In the Action dropdown menu, you’ll find the following options:

  • Select All: Select all files listed.
  • Deselect All: Clear all selected files.
  • New List From Selected: Create a new list using the selected files.
  • Segment List From Selected: Create a segmented list from the selected files.
  • Edit Metadata Type: Modify the metadata type for the selected files.
  • Format Selected: Define or update the file format for the selected files.
  • Remove Selected: Remove the selected files from the project.
  • Import Metadata: Upload a metadata file to add or update metadata for the source files.
  • Close: Exit the action menu without making changes.

Creating a Segmented List

After labeling your files, you can create a segmented list to divide your data into smaller, manageable samples for analysis and training. Follow these steps to configure the segmentation method and options effectively.

Why segmentation?

Segmentation plays a crucial role in generating models that are optimized for deployment in resource-constrained environments, such as those using microcontrollers (MCUs). These models are designed to process live data quickly and efficiently, often within small time windows, such as 1 second, 500 milliseconds, or even shorter durations.

In real-world applications, models need to make predictions based on short, continuous streams of data rather than long, uninterrupted recordings. To replicate this scenario during the training phase, raw data is divided into smaller segments. These segments are then used to train the model, enabling it to learn and adapt to the type of data it will encounter in live, production environments.

This approach ensures the model performs effectively in real-time scenarios while operating within the constraints of limited processing power and memory.

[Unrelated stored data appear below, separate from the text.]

/-- The memory writes of a generic memory write, when they succeed: in one piece at `init` or at `next`, or
split at `limit` (43_block_transfer.md R194, R195). -/
theorem blockWrites_ok {c : Channel} {bytes : List Byte} {s u : State}
    (h : blockWrites c bytes s = some (.ok u)) :
    (c.init = 0 ∧
      u = { s with mem := writeBytes s.mem c.next bytes, oracle := s.oracle.tail }) ∨
    (c.init ≠ 0 ∧ c.limit.ult c.init = false ∧ bytes.length ≤ (c.limit - c.init).toNat ∧
      u = { s with mem := writeBytes s.mem c.init bytes, oracle := s.oracle.tail }) ∨
    (c.init ≠ 0 ∧ c.limit.ult c.init = false ∧ (c.limit - c.init).toNat < bytes.length ∧
      u = { s with
        mem := writeBytes (writeBytes s.mem c.init (bytes.take (c.limit - c.init).toNat)) c.start
          (bytes.drop (c.limit - c.init).toNat)
        oracle := s.oracle.tail.tail }) := by
  unfold blockWrites at h
  split at h
  · next hi =>
    split at h
    · cases h
    · next hl =>
      have hl' : c.limit.ult c.init = false := by simpa using hl
      simp only at h
      split at h
      · next hr =>
        split at h
        · cases h
        · next v hv =>
          injection h with h
          have hv := memWrite_ok_inv hv
          have h := memWrite_ok_inv h
          subst hv
          exact .inr (.inr ⟨hi, hl', hr, h⟩)
      · next hr =>
        injection h with h
        exact .inr (.inl ⟨hi, hl', by omega, memWrite_ok_inv h⟩)
  · next hi =>
    injection h with h
    exact .inl ⟨by simpa using hi, memWrite_ok_inv h⟩

end Sys2Proof.Machine
end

Steps to Create a Segmented List

  1. Go to Actions > Segment List from Selected.
  2. The Segment Files window opens, displaying the selected files for segmentation.
  3. From the Segmentation Method dropdown menu, choose one of the following methods:
    • Sliding CSV Window
    • Energy Triggered

Sliding CSV Window Configuration

The Sliding CSV Window method divides CSV data [numerical, text based or time series data] into smaller, manageable samples using a step-by-step sliding window approach throughout the file, capturing data in each step until the entire file is processed. The table below summarizes the configuration options available for this method:

Option

Description

Sample Rate

Displays the fixed sampling rate for parsing the CSV file into a sample list. This value is fixed during the file formatting.

Target

Select the target column from the file metadata (type: Class).

Window Length

The Window Length determines the size of the decision window used for segmentation. Specify the length of each sample in rows or milliseconds (ms). This value controls how much data the AI analyzes to classify each segment.

Tip: Experiment with different window lengths to identify the best configuration for your dataset.

Offset

The Offset specifies the gap between the starting points of consecutive samples within the source file. Enter the value in rows or milliseconds (ms) to define how far the parser moves before creating a new sample window.

50% Overlap

  • Creates samples with a 50% overlap between consecutive windows.
  • Ensures half of the data is shared across adjacent samples.
  • Balances the need for starting-point variation with reduced redundancy.

Non-Overlapping

  • Creates distinct samples with no shared data between consecutive windows.
  • Suitable for datasets with a large volume of data or longer offsets.
  • Often used during initial exploration and training.

All Shifts

  • Shifts the window one row at a time to create the maximum number of samples.
  • Ideal for testing a finalized classifier to simulate performance on arbitrarily sampled data streams.

Advanced Options

Customize the segmentation further by clicking Advanced Options.

OptionDescription
Restart Streamed WindowRestarts the window at the beginning of each class or metadata block.
Respect Transitions: Ensures transitions within class or metadata blocks are handled.
Class: Handles transitions specifically within class blocks.
Keep Short Window SamplesDetermines how to handle short samples at the end of a file or class block.
Retain Short Samples: Includes short samples in the output.
1 per Block: Retains one short sample per block.
Output TypeSelect how to save the segmented samples:
Output to New List: Creates a new list for segmented samples.
Append to Existing List: Adds parsed samples to an existing list.

Sliding CSV Window

NOTE

The Explorer Tier has a limitation that restricts the creation of segmented lists to fewer than 7,000 samples.

Output Sample List

After configuring the segmentation, provide a name for the segmented sample list on the Output Sample List page. This field is mandatory.

ActionDescription
SubmitConfirms the configuration and completes the process.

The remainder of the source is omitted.